As shown in FIG. 5D, the device for optimizing machine learning model compactness and accuracy 100 uses the latency hysteresis points, such as the latency hysteresis points shown in FIG. 4B, grow the rows and columns to create a network dimension that retains its low latency, or even further lowers the latency, while also attaining a higher accuracy. For example, the device for optimizing machine learning model compactness and accuracy may grow the network dimensions to a latency hysteresis point, such as one of the latency hysteresis points shown in FIG. 4B, leading to lower inference latency and higher accuracy, following the local non-monotonic trend identified in FIG. 4A.

In some embodiments, the training steps shown in FIGS. 5C-5D are repeated more many iterations until the model reaches a desirable size, based on the accuracy and latency.

As shown in FIG. 5E, the device for optimizing machine learning model compactness and accuracy, may then prune away some weights for extra compactness. Because the latency hysteresis points are already known, this pruning is stopped if there are corresponding latency problems. By pruning weights, the size of the model is reduced which leads to a smaller storage size. Since we have already optimized both latency and accuracy, this allows for a model that optimizes latency, accuracy, and compactness.

The final architecture, as shown in FIG. 5F is used for the NN gates. This final architecture is fully optimized for the desired variables since latency and accuracy were optimized in FIGS. 5C and 5D and compactness was optimized in FIG. 5E.

FIG. 6 is a flowchart of an exemplary method 600 for optimizing machine learning model compactness and accuracy though hardware latency hysteresis effect, consistent with some embodiments of this disclosure. The exemplary method 600 may be performed by a processor (e.g., host CPU 102) of a device, such as a smart phone, a tablet, a Personal Computer (PC), or the like.

In step 602, the processor generates a seed architecture of a machine learning model. For example, the processor may generate a randomly initialized sparse seed architecture of a machine learning model. The remaining connections in the machine learning model are all masked to zero (i.e., dormant), allowing all neurons in the network to be connected while still facilitating the initial back-propagation of gradient information performed in the next step.
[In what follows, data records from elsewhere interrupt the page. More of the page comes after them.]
-- ==== Sys2Proof/Proofs/ExposureKept.lean ====
section
/-!
PROOFS. The exhausted item as an invariant (R136, R137). The comparison of exhaustion makes it agree whatever it held
before, and every operation that changes a window figure ends with that comparison; the others leave the energies, the
writer and the working copy as they stand.
-/

namespace Sys2Proof.Machine

/-! ## Right after power-on the window is not exhausted -/

theorem contextPut_averageLimit (c : Context) (n : Nat) (z : Zone) (v : Nat) :
    (contextPut c n z v).averageLimit = if n = 17 then v else c.averageLimit := by
  unfold contextPut
  split <;> simp_all

/-- Values in their fixed ranges put an average limit of at least 1 into a context that had one (R145). -/
theorem averageLimit_pos_of_put (values : List ((Nat × Zone) × Nat))
    (inRange : values.all (fun ((n, _), v) => inFieldRange n v) = true) {c : Context} (h : 0 < c.averageLimit) :
    0 < (values.foldl (fun c ((n, z), v) => contextPut c n z v) c).averageLimit := by
  induction values generalizing c with
  | nil => exact h
  | cons x xs ih =>
    obtain ⟨⟨n, z⟩, v⟩ := x
    rw [List.all_cons, Bool.and_eq_true] at inRange
    obtain ⟨here, rest⟩ := inRange
    refine ih rest ?_
    rw [contextPut_averageLimit]
    split
    · next field =>
      subst field
      have range : 1 ≤ v ∧ v ≤ 2000 := by simpa [inFieldRange, fieldRange] using here
      exact range.1
    · exact h

theorem contextOfBytes_averageLimit {bytes : List Byte} {c : Context} (h : contextOfBytes bytes = some c) :
    0 < c.averageLimit := by
  unfold contextOfBytes at h
  generalize recordValues contextLayout bytes = values at h
  simp only [Option.ite_none_right_eq_some, Option.some.injEq] at h
  obtain ⟨inRange, -, rfl⟩ := h
  exact averageLimit_pos_of_put values inRange (by decide)

theorem loadedSlot_averageLimit (image : List Byte) (k : Fin 6) : 0 < (loadedSlot image k).averageLimit := by
  unfold loadedSlot imageContext
  split
  · cases h : contextOfBytes (imagePart image (2 + 75 * k.val) 75) with
    | none => exact Nat.succ_pos 99
    | some c => exact contextOfBytes_averageLimit h
  · exact Nat.succ_pos 99

/-- What the check of field 19 says of the window's frames (R146). -/
theorem windowFrames_of_checked {c : Context} (h : contextFirstFault c = none) : 3000 ≤ c.window * c.interval := by
  have check := List.find?_eq_none.1 h
    { holds := decide (3000 ≤ c.window * c.interval ∧ c.window * c.interval ≤ 51200), zone := none, field := 19 }
    (by simp [contextChecks])
  simp only [Bool.not_eq_true', decide_eq_false_iff_not, not_not] at check
  exact check.1

/-- Every slot of a load has a budget (R136, R145, R146). -/
theorem budgetOf_loadedSlot_pos (image : List Byte) (k : Fin 6) : 0 < budgetOf (loadedSlot image k) := by
  have frames := windowFrames_of_checked (loadedSlot_checked image k)
  have limit := loadedSlot_averageLimit image k
  rw [budgetOf, Nat.mul_assoc _ (loadedSlot image k).window]
  exact Nat.mul_pos (Nat.mul_pos limit (Nat.lt_of_lt_of_le (by decide) frames)) (by decide)

/-- Before the power-on fill no record holds energy. -/
theorem poweredOn_windowSum (t : Moment) (image : Vector Byte imageSize) (lv : Levels) (pending : List Instr) :
    windowSum (poweredOn t image lv pending) = 0 := by
  have energy : ∀ p : Fin 128, (State.reset.ring.records[p]).energy = 0 := by
    intro p
    by_cases hp : 0 = p.val <;> simp [State.reset, emptyRecord, hp]
  have none : ∀ r ∈ windowRecords State.reset.ring (poweredOn t image lv pending).policy.workingCopy.window,
      r.energy = 0 := by
    intro r hr
    obtain ⟨k, -, rfl⟩ := List.mem_map.1 hr
    exact energy ⟨_, Nat.mod_lt _ (by decide)⟩
  rw [windowSum, List.sum_eq_zero_iff]
  exact List.forall_mem_map.2 none

theorem poweredOn_exposure (t : Moment) (image : Vector Byte imageSize) (lv : Levels) (pending : List Instr) :
    exposureKept (poweredOn t image lv pending) := by
  have slot : (poweredOn t image lv pending).policy.workingCopy =
      loadedSlot image.toList (loadImage image.toList).activeIndex := by
    rw [← loadedSlots_get]; simp only [← loadImage_slots]; rfl
  have funded : ¬ budget (poweredOn t image lv pending) ≤ windowSum (poweredOn t image lv pending) := by
    rw [poweredOn_windowSum, budget, slot]
    exact Nat.not_le.2 (budgetOf_loadedSlot_pos _ _)
  exact (decide_eq_false funded).symm

/-! ## Every operation keeps the exhausted item in agreement -/

/-- Records, writer, working copy and exhausted item left as they stand, whatever else moves. -/
theorem exposureKept_congr {s t : State} (records : t.ring.records = s.ring.records)
    (writer : t.ring.writePosition = s.ring.writePosition) (exhausted : t.ring.exhausted = s.ring.exhausted)
    (copy : t.policy.workingCopy = s.policy.workingCopy) (kept : exposureKept s) : exposureKept t :=
  exhausted.trans (kept.trans (windowExhausted_congr records writer copy).symm)

theorem expiryCheck_exposure {s : State} (kept : exposureKept s) : exposureKept (expiryCheck s) :=
  exposureKept_frame (liftMark_frame _) (by decide) (by decide) (closeEntries_exposure _ s kept)

theorem doWork_exposure (w : FrameWork) {s : State} (kept : exposureKept s) : exposureKept (doWork w s) := by
  cases w with
  | expiry => exact expiryCheck_exposure kept
  | intervalCount => exact exposureKept_congr (s := s) rfl rfl rfl rfl kept
  | sampleCounter => exact exposureKept_frame (stepSampleCounter_frame s) (by decide) (by decide) kept
  | dutyStep => exact exposureKept_frame (dutyStep_frame s) (by decide) (by decide) kept
  | supply => exact exposureKept_frame (readSupply_frame s) (by decide) (by decide) kept
  | traceMiss => exact exposureKept_frame (traceMissCheck_frame s) (by decide) (by decide) kept

theorem massCloseOnChange_exposure (old : SlotsPerFrame) {s : State} (kept : exposureKept s) :
    exposureKept (massCloseOnChange old s) := by
  unfold massCloseOnChange
  split
  · exact kept
  · exact massClose_exposure s kept

theorem applySet_exposure (set : StagingSet) (s : State) : exposureKept (applySet set s) :=
  exposureKept_frame (raiseChange_frame _ _) (by decide) (by decide)
    (massCloseOnChange_exposure _ (replaceWorkingCopy_exposure _ _))

theorem mergeExit_exposure (c : FaultClass) {s : State} (kept : exposureKept s) : exposureKept (mergeExit c s) := by
  unfold mergeExit
  split
  · exact kept
  · exact writeExit_exposure _ s kept

theorem takeFault_exposure (c : FaultClass) {s : State} (kept : exposureKept s) : exposureKept (takeFault c s) := by
  obtain ignored | merged | absorbed | ⟨-, left⟩ := takeFault_cases c s
  · rw [ignored]; exact kept
  · rw [merged]; exact mergeExit_exposure c kept
  · rw [absorbed]; exact writeExit_exposure _ s kept
  · rw [left]; exact fallbackExit_exposure c _ s

theorem timingBreak_exposure {s : State} (kept : exposureKept s) : exposureKept (timingBreak s) :=
  exposureKept_frame (missTrace_frame _) (by decide) (by decide) (massClose_exposure s kept)

theorem coastLimitIfDue_exposure {s : State} (kept : exposureKept s) : exposureKept (coastLimitIfDue s) := by
  unfold coastLimitIfDue
  split
  · have free := exposureKept_frame (setTiming_frame { s.timing with state := .free, coastCount := 0 } s) (by decide)
      (by decide) kept
    exact exposureKept_frame (bs := [.changes, .work]) (frame_then (raiseChange_frame _ _) (raiseFault_frame _ _))
      (by decide) (by decide) (timingBreak_exposure free)
  · exact kept

/-! ### Requests -/

theorem insertEntry_exposure (e : OpenGrant) {s : State} (kept : exposureKept s) : exposureKept (insertEntry e s) := by
  refine exposureKept_frame (setEntries_frame _ _) (by decide) (by decide) ?_
  unfold evictIfFull
  split
  · exact kept
  · split
    · exact kept
    · exact settleAsGranted_exposure _ _ (exposureKept_frame (setEntries_frame _ s) (by decide) (by decide) kept)

theorem grantSlot_exposure (position frame : Word32) (slot : Byte) (pairs : List Pair) (s : State) :
    exposureKept (grantSlot position frame slot pairs s).1 :=
  exposureKept_frame (captureTrace_frame _ _ _ _) (by decide) (by decide)
    (insertEntry_exposure _ (recomputeExposure_kept _))

theorem takeGrantReq_exposure (f : Word16) (slot : Byte) (ps : List RawPair) {s : State} (kept : exposureKept s) :
    exposureKept (takeGrantReq f slot ps s).1 := by
  unfold takeGrantReq
  split
  · exact kept
  · split
    · exact kept
    · exact grantSlot_exposure _ _ _ _ _

theorem takeTxReport_exposure (f : Word16) (slot : Byte) (ps : List RawPair) {s : State} (kept : exposureKept s) :
    exposureKept (takeTxReport f slot ps s).1 := by
  have noted (b : Bool) (p : Word32) {t : State} (h : exposureKept t) : exposureKept (noteOvershoot b p t) :=
    exposureKept_frame (noteOvershoot_frame b p t) (by decide) (by decide) h
  unfold takeTxReport matchReport
  split
  · exact kept
  · split
    · exact noted _ _ (recomputeExposure_kept _)
    · split
      · exact kept
      · exact noted _ _ (recomputeExposure_kept _)

theorem takeAlign_exposure (f : Word16) {s : State} (kept : exposureKept s) : exposureKept (takeAlign f s).1 := by
  have aligned := exposureKept_frame (setTiming_frame (alignTiming s.now f s.timing) s) (by decide) (by decide) kept
  refine exposureKept_frame (raiseChange_frame _ _) (by decide) (by decide) ?_
  split
  · exact timingBreak_exposure aligned
  · exact aligned

theorem requestSwitch_exposure (w : Switch) {s : State} (kept : exposureKept s) :
    exposureKept (requestSwitch w s).1 := by
  unfold requestSwitch
  split
  · exact kept
  · split
    · exact kept
    · exact setPolicy_exposure rfl kept

theorem takeExchange_exposure (k : Byte) {s : State} (kept : exposureKept s) : exposureKept (takeExchange k s).1 := by
  unfold takeExchange
  split
  · exact requestSwitch_exposure _ kept
  · exact kept

theorem takeRingRelease_exposure (half : Byte) {s : State} (kept : exposureKept s) :
    exposureKept (takeRingRelease half s).1 := by
  unfold takeRingRelease
  split
  · exact exposureKept_congr (s := s) rfl rfl rfl rfl kept
  · split
    · exact exposureKept_congr (s := s) rfl rfl rfl rfl kept
    · exact kept

theorem softReset_exposure {s : State} (kept : exposureKept s) : exposureKept (softReset s) :=
  exposureKept_congr (s := massClose s) rfl rfl rfl rfl (massClose_exposure s kept)

/-- The requests that charge or correct a record end with the comparison; no other reaches a window figure. -/
theorem ownRequest_exposure (req : Request) {s : State} (kept : exposureKept s) :
    exposureKept (ownRequest req s).1 := by
  have unchanged : ∀ {t : State}, t = s → exposureKept t := fun h => h ▸ kept
  obtain ⟨carrier, param, zone, summary, ring, trace⟩ := reads_change_nothing s
  cases req with
  | align f => exact takeAlign_exposure f kept
  | grantReq f slot ps => exact takeGrantReq_exposure f slot ps kept
  | txReport f slot ps => exact takeTxReport_exposure f slot ps kept
  | exchange k => exact takeExchange_exposure k kept
  | reload => exact requestSwitch_exposure _ kept
  | ringRelease half => exact takeRingRelease_exposure half kept
  | resetPart => exact softReset_exposure kept
  | stageOpen => exact exposureKept_frame (takeStageOpen_frame s) (by decide) (by decide) kept
  | stageCarrier i e => exact exposureKept_frame (takeStageCarrier_frame i e s) (by decide) (by decide) kept
  | stageParam f z v => exact exposureKept_frame (takeStageParam_frame f z v s) (by decide) (by decide) kept
  | stageCommit => exact exposureKept_frame (takeStageCommit_frame s) (by decide) (by decide) kept
  | stageDrop => exact exposureKept_frame (takeStageDrop_frame s) (by decide) (by decide) kept
  | readCarrier i => exact unchanged (carrier i)
  | readParam i => exact unchanged (param i)
  | readZone z => exact unchanged (zone z)
  | readState => exact unchanged summary
  | ringRead start count => exact unchanged (ring start count)
  | changesRead => exact exposureKept_frame (takeChangesRead_frame s) (by decide) (by decide) kept
  | changesAck sources => exact exposureKept_congr (s := s) rfl rfl rfl rfl kept
  | changesMask mask mode => exact exposureKept_frame (takeChangesMask_frame mask mode s) (by decide) (by decide) kept
  | traceSet f slot action => exact exposureKept_frame (takeTraceSet_frame f slot action s) (by decide) (by decide) kept
  | traceRead => exact unchanged trace

theorem exposureKept_byOperations : KeptByOperations exposureKept where
  apart h := exposureKept_frame h (by decide) (by decide)
  queue _ kept := exposureKept_congr rfl rfl rfl rfl kept
  part w {_} := doWork_exposure w
  sample ts {s} := exposureKept_frame (takeSample_frame ts s) (by decide) (by decide)
  close {_} _ := recomputeExposure_kept _
  apply set {s} _ := applySet_exposure set s
  switch w {s} _ := applySwitch_exposure w s
  hold {s} kept := exposureKept_congr (s := s) rfl rfl rfl rfl kept
  fault c {_} := takeFault_exposure c
  align {s} := exposureKept_frame (alignTimeoutIfDue_frame s) (by decide) (by decide)
  coast := coastLimitIfDue_exposure
  timing {s} u _ := exposureKept_frame (setTiming_frame u s) (by decide) (by decide)
  request req {_} := ownRequest_exposure req
  start lv {s} _ := startBlocks_exposure lv s
  power := poweredOn_exposure

end Sys2Proof.Machine
end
In step 604, the processor grows the weights of the machine learning model via back propagation. For example, the processor may use the seed architecture generated in step 602 and iteratively wake up only the most effective dormant connections. To determine which dormant connections are most effective, the processor uses backpropagation (i.e. backwards propagation of errors) to obtain a loss function and corresponding gradient for the model.

In step 606, the processor prunes the rows and columns and then grows the rows and columns based on the hardware profile of the device running the machine learning program.

For example, the processor may prune away redundant connections to improve compactness and latency.

Afterwards, by the processor obtains the hardware profile of the device running the machine learning program and thereby obtains the latency hysteresis points corresponding with the hardware profile (e.g. the latency hysteresis points shown in FIG. 4B). For example, the processor may determine the hardware profile of the device running the machine learning program and obtain, from the hardware profile, the latency hysteresis points of the device. The processor may then use those latency hysteresis points to grow the rows and columns until the model reaches an optimal design point corresponding with one of the latency hysteresis points.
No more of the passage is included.